Usain Bolt as great as he is and as much as he has done, did not stand for anything compared to what Ali Stood for. I am a great Usain Bolt fan and this is not taking anything away from the great man but he is no Tommie Smith or John Carlos much less an Ali. He is no Jessie Owens (and if you do not know who these guys are I suggest you google them) When he beat Cooper in London, there was worry about the backlash from some in the white community my father told me. ‘We were proud and happy but we were also cautious and careful’ My father later told me. He pissed off a lot of white folk! But at the same time as he pissed them off he was winning their hearts and minds.
I find it amazing that the two people who could have got many young black males to bear arms, Nelson Mandela and Muhammad Ali, never did.
What did Muhammad Ali mean to me and why is his passing so personal to so many black people around the world?:
For me he is the closest thing to a Superhero we shall ever see or know. To me he was like the Greek Mythological heroes, Hercules, Achilles, brought to life. To me he was not just the ultimate black man, but the ultimate man, he had the looks, he had the wit, and intelligence, he had the charisma, he had the heart, he had the world in his hands. He was the greatest at everything to me as a young man, and to this day remains so.

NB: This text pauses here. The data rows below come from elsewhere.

@[simp] theorem State.setPail_pending (core p i : Nat) (w : Word) : (s.setPail core p i w).pending = s.pending := rfl
@[simp] theorem State.setPail_ctl (core p i : Nat) (w : Word) : (s.setPail core p i w).ctl = s.ctl := rfl
@[simp] theorem State.setPail_time (core p i : Nat) (w : Word) : (s.setPail core p i w).time = s.time := rfl
@[simp] theorem State.setPail_od (core p i : Nat) (w : Word) : (s.setPail core p i w).od = s.od := rfl
@[simp] theorem State.setPail_files (core p i : Nat) (w : Word) : (s.setPail core p i w).files = s.files := rfl
@[simp] theorem State.setPail_store (core p i : Nat) (w : Word) : (s.setPail core p i w).store = s.store := rfl
@[simp] theorem State.setPail_churns (core p i : Nat) (w : Word) : (s.setPail core p i w).churns = s.churns := rfl
@[simp] theorem State.setPail_saved (core p i : Nat) (w : Word) : (s.setPail core p i w).saved = s.saved := rfl
@[simp] theorem State.setPail_hbm (core p i : Nat) (w : Word) : (s.setPail core p i w).hbm = s.hbm := rfl
@[simp] theorem State.setPail_dmaq (core p i : Nat) (w : Word) : (s.setPail core p i w).dmaq = s.dmaq := rfl
@[simp] theorem State.setPail_attnq (core p i : Nat) (w : Word) : (s.setPail core p i w).attnq = s.attnq := rfl
@[simp] theorem State.setPail_sync (core p i : Nat) (w : Word) : (s.setPail core p i w).sync = s.sync := rfl
@[simp] theorem State.setPail_ctxs (core p i : Nat) (w : Word) : (s.setPail core p i w).ctxs = s.ctxs := rfl
@[simp] theorem State.setPail_current (core p i : Nat) (w : Word) : (s.setPail core p i w).current = s.current := rfl
@[simp] theorem State.setPail_switchTo (core p i : Nat) (w : Word) : (s.setPail core p i w).switchTo = s.switchTo := rfl
@[simp] theorem State.setPail_switchBusy (core p i : Nat) (w : Word) : (s.setPail core p i w).switchBusy = s.switchBusy := rfl
@[simp] theorem State.setPail_host (core p i : Nat) (w : Word) : (s.setPail core p i w).host = s.host := rfl
@[simp] theorem State.setPail_rt (core p i : Nat) (w : Word) : (s.setPail core p i w).rt = s.rt := rfl
@[simp] theorem State.setPail_tasks (core p i : Nat) (w : Word) : (s.setPail core p i w).tasks = s.tasks := rfl
@[simp] theorem State.setPail_opt (core p i : Nat) (w : Word) : (s.setPail core p i w).opt = s.opt := rfl
@[simp] theorem State.setPail_svc (core p i : Nat) (w : Word) : (s.setPail core p i w).svc = s.svc := rfl
@[simp] theorem State.setPail_pow (core p i : Nat) (w : Word) : (s.setPail core p i w).pow = s.pow := rfl
@[simp] theorem State.setPail_clk (core p i : Nat) (w : Word) : (s.setPail core p i w).clk = s.clk := rfl
@[simp] theorem State.setPail_sec (core p i : Nat) (w : Word) : (s.setPail core p i w).sec = s.sec := rfl
@[simp] theorem State.setPail_tap (core p i : Nat) (w : Word) : (s.setPail core p i w).tap = s.tap := rfl
@[simp] theorem State.setPail_herd (core p i : Nat) (w : Word) : (s.setPail core p i w).herd = s.herd := rfl
@[simp] theorem State.setPail_trace (core p i : Nat) (w : Word) : (s.setPail core p i w).trace = s.trace := rfl
@[simp] theorem State.setPail_out (core p i : Nat) (w : Word) : (s.setPail core p i w).out = s.out := rfl
@[simp] theorem State.setPail_free (core p i : Nat) (w : Word) : (s.setPail core p i w).free = s.free := rfl

@[simp] theorem State.setFile_pending (core ctx : Nat) (f : CoreFile) : (s.setFile core ctx f).pending = s.pending := rfl
@[simp] theorem State.setFile_ctl (core ctx : Nat) (f : CoreFile) : (s.setFile core ctx f).ctl = s.ctl := rfl
@[simp] theorem State.setFile_time (core ctx : Nat) (f : CoreFile) : (s.setFile core ctx f).time = s.time := rfl
@[simp] theorem State.setFile_od (core ctx : Nat) (f : CoreFile) : (s.setFile core ctx f).od = s.od := rfl
@[simp] theorem State.setFile_pails (core ctx : Nat) (f : CoreFile) : (s.setFile core ctx f).pails = s.pails := rfl
@[simp] theorem State.setFile_store (core ctx : Nat) (f : CoreFile) : (s.setFile core ctx f).store = s.store := rfl
@[simp] theorem State.setFile_churns (core ctx : Nat) (f : CoreFile) : (s.setFile core ctx f).churns = s.churns := rfl
@[simp] theorem State.setFile_saved (core ctx : Nat) (f : CoreFile) : (s.setFile core ctx f).saved = s.saved := rfl
@[simp] theorem State.setFile_hbm (core ctx : Nat) (f : CoreFile) : (s.setFile core ctx f).hbm = s.hbm := rfl
@[simp] theorem State.setFile_dmaq (core ctx : Nat) (f : CoreFile) : (s.setFile core ctx f).dmaq = s.dmaq := rfl
@[simp] theorem State.setFile_attnq (core ctx : Nat) (f : CoreFile) : (s.setFile core ctx f).attnq = s.attnq := rfl
@[simp] theorem State.setFile_sync (core ctx : Nat) (f : CoreFile) : (s.setFile core ctx f).sync = s.sync := rfl
@[simp] theorem State.setFile_ctxs (core ctx : Nat) (f : CoreFile) : (s.setFile core ctx f).ctxs = s.ctxs := rfl
@[simp] theorem State.setFile_current (core ctx : Nat) (f : CoreFile) : (s.setFile core ctx f).current = s.current := rfl
@[simp] theorem State.setFile_switchTo (core ctx : Nat) (f : CoreFile) : (s.setFile core ctx f).switchTo = s.switchTo := rfl
@[simp] theorem State.setFile_switchBusy (core ctx : Nat) (f : CoreFile) : (s.setFile core ctx f).switchBusy = s.switchBusy := rfl
@[simp] theorem State.setFile_host (core ctx : Nat) (f : CoreFile) : (s.setFile core ctx f).host = s.host := rfl
@[simp] theorem State.setFile_rt (core ctx : Nat) (f : CoreFile) : (s.setFile core ctx f).rt = s.rt := rfl
@[simp] theorem State.setFile_tasks (core ctx : Nat) (f : CoreFile) : (s.setFile core ctx f).tasks = s.tasks := rfl
@[simp] theorem State.setFile_opt (core ctx : Nat) (f : CoreFile) : (s.setFile core ctx f).opt = s.opt := rfl
@[simp] theorem State.setFile_svc (core ctx : Nat) (f : CoreFile) : (s.setFile core ctx f).svc = s.svc := rfl
@[simp] theorem State.setFile_pow (core ctx : Nat) (f : CoreFile) : (s.setFile core ctx f).pow = s.pow := rfl
@[simp] theorem State.setFile_clk (core ctx : Nat) (f : CoreFile) : (s.setFile core ctx f).clk = s.clk := rfl
@[simp] theorem State.setFile_sec (core ctx : Nat) (f : CoreFile) : (s.setFile core ctx f).sec = s.sec := rfl
@[simp] theorem State.setFile_tap (core ctx : Nat) (f : CoreFile) : (s.setFile core ctx f).tap = s.tap := rfl
@[simp] theorem State.setFile_herd (core ctx : Nat) (f : CoreFile) : (s.setFile core ctx f).herd = s.herd := rfl
@[simp] theorem State.setFile_trace (core ctx : Nat) (f : CoreFile) : (s.setFile core ctx f).trace = s.trace := rfl
@[simp] theorem State.setFile_out (core ctx : Nat) (f : CoreFile) : (s.setFile core ctx f).out = s.out := rfl
@[simp] theorem State.setFile_free (core ctx : Nat) (f : CoreFile) : (s.setFile core ctx f).free = s.free := rfl

@[simp] theorem State.setChurn_pending (ch : Nat) (x : Churn) : (s.setChurn ch x).pending = s.pending := rfl
@[simp] theorem State.setChurn_ctl (ch : Nat) (x : Churn) : (s.setChurn ch x).ctl = s.ctl := rfl
@[simp] theorem State.setChurn_time (ch : Nat) (x : Churn) : (s.setChurn ch x).time = s.time := rfl
@[simp] theorem State.setChurn_od (ch : Nat) (x : Churn) : (s.setChurn ch x).od = s.od := rfl
@[simp] theorem State.setChurn_files (ch : Nat) (x : Churn) : (s.setChurn ch x).files = s.files := rfl
@[simp] theorem State.setChurn_pails (ch : Nat) (x : Churn) : (s.setChurn ch x).pails = s.pails := rfl
@[simp] theorem State.setChurn_store (ch : Nat) (x : Churn) : (s.setChurn ch x).store = s.store := rfl
@[simp] theorem State.setChurn_saved (ch : Nat) (x : Churn) : (s.setChurn ch x).saved = s.saved := rfl
@[simp] theorem State.setChurn_hbm (ch : Nat) (x : Churn) : (s.setChurn ch x).hbm = s.hbm := rfl
@[simp] theorem State.setChurn_dmaq (ch : Nat) (x : Churn) : (s.setChurn ch x).dmaq = s.dmaq := rfl
@[simp] theorem State.setChurn_attnq (ch : Nat) (x : Churn) : (s.setChurn ch x).attnq = s.attnq := rfl
@[simp] theorem State.setChurn_sync (ch : Nat) (x : Churn) : (s.setChurn ch x).sync = s.sync := rfl
@[simp] theorem State.setChurn_ctxs (ch : Nat) (x : Churn) : (s.setChurn ch x).ctxs = s.ctxs := rfl
@[simp] theorem State.setChurn_current (ch : Nat) (x : Churn) : (s.setChurn ch x).current = s.current := rfl
@[simp] theorem State.setChurn_switchTo (ch : Nat) (x : Churn) : (s.setChurn ch x).switchTo = s.switchTo := rfl
@[simp] theorem State.setChurn_switchBusy (ch : Nat) (x : Churn) : (s.setChurn ch x).switchBusy = s.switchBusy := rfl
@[simp] theorem State.setChurn_host (ch : Nat) (x : Churn) : (s.setChurn ch x).host = s.host := rfl
@[simp] theorem State.setChurn_rt (ch : Nat) (x : Churn) : (s.setChurn ch x).rt = s.rt := rfl
@[simp] theorem State.setChurn_tasks (ch : Nat) (x : Churn) : (s.setChurn ch x).tasks = s.tasks := rfl
@[simp] theorem State.setChurn_opt (ch : Nat) (x : Churn) : (s.setChurn ch x).opt = s.opt := rfl
@[simp] theorem State.setChurn_svc (ch : Nat) (x : Churn) : (s.setChurn ch x).svc = s.svc := rfl
@[simp] theorem State.setChurn_pow (ch : Nat) (x : Churn) : (s.setChurn ch x).pow = s.pow := rfl
@[simp] theorem State.setChurn_clk (ch : Nat) (x : Churn) : (s.setChurn ch x).clk = s.clk := rfl
@[simp] theorem State.setChurn_sec (ch : Nat) (x : Churn) : (s.setChurn ch x).sec = s.sec := rfl
@[simp] theorem State.setChurn_tap (ch : Nat) (x : Churn) : (s.setChurn ch x).tap = s.tap := rfl
@[simp] theorem State.setChurn_herd (ch : Nat) (x : Churn) : (s.setChurn ch x).herd = s.herd := rfl
@[simp] theorem State.setChurn_trace (ch : Nat) (x : Churn) : (s.setChurn ch x).trace = s.trace := rfl
@[simp] theorem State.setChurn_out (ch : Nat) (x : Churn) : (s.setChurn ch x).out = s.out := rfl
@[simp] theorem State.setChurn_free (ch : Nat) (x : Churn) : (s.setChurn ch x).free = s.free := rfl

@[simp] theorem State.emit_pending (o : Out) : (s.emit o).pending = s.pending := rfl
@[simp] theorem State.emit_ctl (o : Out) : (s.emit o).ctl = s.ctl := rfl
@[simp] theorem State.emit_time (o : Out) : (s.emit o).time = s.time := rfl
@[simp] theorem State.emit_od (o : Out) : (s.emit o).od = s.od := rfl
@[simp] theorem State.emit_files (o : Out) : (s.emit o).files = s.files := rfl
@[simp] theorem State.emit_pails (o : Out) : (s.emit o).pails = s.pails := rfl
@[simp] theorem State.emit_store (o : Out) : (s.emit o).store = s.store := rfl
@[simp] theorem State.emit_churns (o : Out) : (s.emit o).churns = s.churns := rfl
@[simp] theorem State.emit_saved (o : Out) : (s.emit o).saved = s.saved := rfl
@[simp] theorem State.emit_hbm (o : Out) : (s.emit o).hbm = s.hbm := rfl
@[simp] theorem State.emit_dmaq (o : Out) : (s.emit o).dmaq = s.dmaq := rfl
@[simp] theorem State.emit_attnq (o : Out) : (s.emit o).attnq = s.attnq := rfl
@[simp] theorem State.emit_sync (o : Out) : (s.emit o).sync = s.sync := rfl
@[simp] theorem State.emit_ctxs (o : Out) : (s.emit o).ctxs = s.ctxs := rfl
@[simp] theorem State.emit_current (o : Out) : (s.emit o).current = s.current := rfl
@[simp] theorem State.emit_switchTo (o : Out) : (s.emit o).switchTo = s.switchTo := rfl
@[simp] theorem State.emit_switchBusy (o : Out) : (s.emit o).switchBusy = s.switchBusy := rfl
@[simp] theorem State.emit_host (o : Out) : (s.emit o).host = s.host := rfl
@[simp] theorem State.emit_rt (o : Out) : (s.emit o).rt = s.rt := rfl
@[simp] theorem State.emit_tasks (o : Out) : (s.emit o).tasks = s.tasks := rfl
@[simp] theorem State.emit_opt (o : Out) : (s.emit o).opt = s.opt := rfl
@[simp] theorem State.emit_svc (o : Out) : (s.emit o).svc = s.svc := rfl
@[simp] theorem State.emit_pow (o : Out) : (s.emit o).pow = s.pow := rfl
@[simp] theorem State.emit_clk (o : Out) : (s.emit o).clk = s.clk := rfl
@[simp] theorem State.emit_sec (o : Out) : (s.emit o).sec = s.sec := rfl
@[simp] theorem State.emit_tap (o : Out) : (s.emit o).tap = s.tap := rfl
@[simp] theorem State.emit_herd (o : Out) : (s.emit o).herd = s.herd := rfl
@[simp] theorem State.emit_trace (o : Out) : (s.emit o).trace = s.trace := rfl
@[simp] theorem State.emit_free (o : Out) : (s.emit o).free = s.free := rfl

My mother who is the same age as Muhammad Ali and also suffers with Parkinson Disease. She is a Stoic woman, hard working to the core and came here with a suitcase and a dream to make a better life for herself from Jamaica on the second ship to land on these shores over 50 years ago. She met Muhammad Ali when he came over here. In fact he made a point of lifting her off her feet saying this is my black sister. My mother has never been a worshipper of celebrity or fame. She has never glorified any artists or sportsperson. Right now she has a little place in her heart for Lewis Hamilton, but in all the years I have known her only two people made her raise an eyebrow. JFK (after whom I was named) and Muhammad Ali. When I asked her if she knew he had died she said. Yes, She felt his time had come when he went to hospital this time, and then she said. ‘He was a fighter.’

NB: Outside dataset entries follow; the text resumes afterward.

theorem State.secWrite_keeps (s : State) (act : State → State × Nat) (hact : ∀ u, Keeps u (act u).1) :
    Keeps s (State.secWrite s act) := by
  unfold State.secWrite
  try dsimp only
  repeat' first
    | (with_reducible first
      | exact Keeps.refl _ | assumption | apply Leaves.next_of | exact Leaves.fault _ _ | exact Leaves.refused _ _
      | apply Keeps.step (hact ..) | apply Keeps.step (State.underPresence_keeps _ _ ?_)
      | apply Keeps.step (State.answered_keeps ..) | apply Keeps.step (Keeps.foldl _ _ _ ?_)
      | apply Keeps.step (Keeps.foldl1 _ _ _ ?_))
    | (fail_if_no_progress (with_reducible apply Keeps.upd)) | (fail_if_no_progress (with_reducible apply Keeps.updHbm)) | split

theorem State.sectionIn_keeps (s : State) (t : MilkTask) (bytes : List Byte) :
    Keeps s (State.sectionIn s t bytes) := by
  unfold State.sectionIn
  try dsimp only
  repeat' first
    | (with_reducible first
      | exact Keeps.refl _ | assumption | apply Leaves.next_of | exact Leaves.fault _ _ | exact Leaves.refused _ _
      | apply Keeps.step (State.milkGo_keeps ..) | apply Keeps.step (Keeps.foldl _ _ _ ?_)
      | apply Keeps.step (Keeps.foldl1 _ _ _ ?_))
    | (fail_if_no_progress (with_reducible apply Keeps.upd)) | (fail_if_no_progress (with_reducible apply Keeps.updHbm)) | split

theorem State.sendDone_keeps (s : State) (key : Nat) (h : Nat) :
    Keeps s (State.sendDone s key h) := by
  unfold State.sendDone
  try dsimp only
  repeat' first
    | (with_reducible first
      | exact Keeps.refl _ | assumption | apply Leaves.next_of | exact Leaves.fault _ _ | exact Leaves.refused _ _
      | apply Keeps.step (State.dmaSettle_keeps ..) | apply Keeps.step (State.dmaFinish_keeps ..)
      | apply Keeps.step (Keeps.foldl _ _ _ ?_) | apply Keeps.step (Keeps.foldl1 _ _ _ ?_))
    | (fail_if_no_progress (with_reducible apply Keeps.upd)) | (fail_if_no_progress (with_reducible apply Keeps.updHbm)) | split

theorem State.sendOwn_keeps (s : State) (p : Packet) :
    Keeps s (State.sendOwn s p) := by
  unfold State.sendOwn
  try dsimp only
  repeat' with_reducible first
    | exact Keeps.refl _ | assumption | apply Leaves.next_of | exact Leaves.fault _ _ | exact Leaves.refused _ _
    | apply Keeps.step (State.route_keeps ..) | apply Keeps.step (State.enter_keeps ..)

theorem State.setProbe_keeps (s : State) (p : Nat) (x : Probe) :
    Keeps s (State.setProbe s p x) := by
  unfold State.setProbe
  try dsimp only
  repeat' first
    | (with_reducible first
      | exact Keeps.refl _ | assumption | apply Leaves.next_of | exact Leaves.fault _ _ | exact Leaves.refused _ _
      | apply Keeps.step (Keeps.foldl _ _ _ ?_) | apply Keeps.step (Keeps.foldl1 _ _ _ ?_))
    | (fail_if_no_progress (with_reducible apply Keeps.upd))

theorem State.sendProbe_keeps (s : State) (p : Nat) :
    Keeps s (State.sendProbe s p) := by
  unfold State.sendProbe
  try dsimp only
  repeat' first
    | (with_reducible first
      | exact Keeps.refl _ | assumption | apply Leaves.next_of | exact Leaves.fault _ _ | exact Leaves.refused _ _
      | apply Keeps.step (State.bump_keeps ..) | apply Keeps.step (State.setProbe_keeps ..)
      | apply Keeps.step (Keeps.foldl _ _ _ ?_) | apply Keeps.step (Keeps.foldl1 _ _ _ ?_))
    | (fail_if_no_progress (with_reducible apply Keeps.upd)) | (fail_if_no_progress (with_reducible apply Keeps.updHbm)) | split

Coming from a woman that has known nothing but the fight her whole life, who to this day is still fighting and holding her own with Parkinson Disease. A woman who is not afraid of anyone and who would not back down from anyone herself, those words said it all. Muhammad Ali was ‘A fighter’ Perhaps the greatest fighter of all time both in and out of the ring. And he won not just for himself. He won for US.
Gone but never ever will this man be forgotten.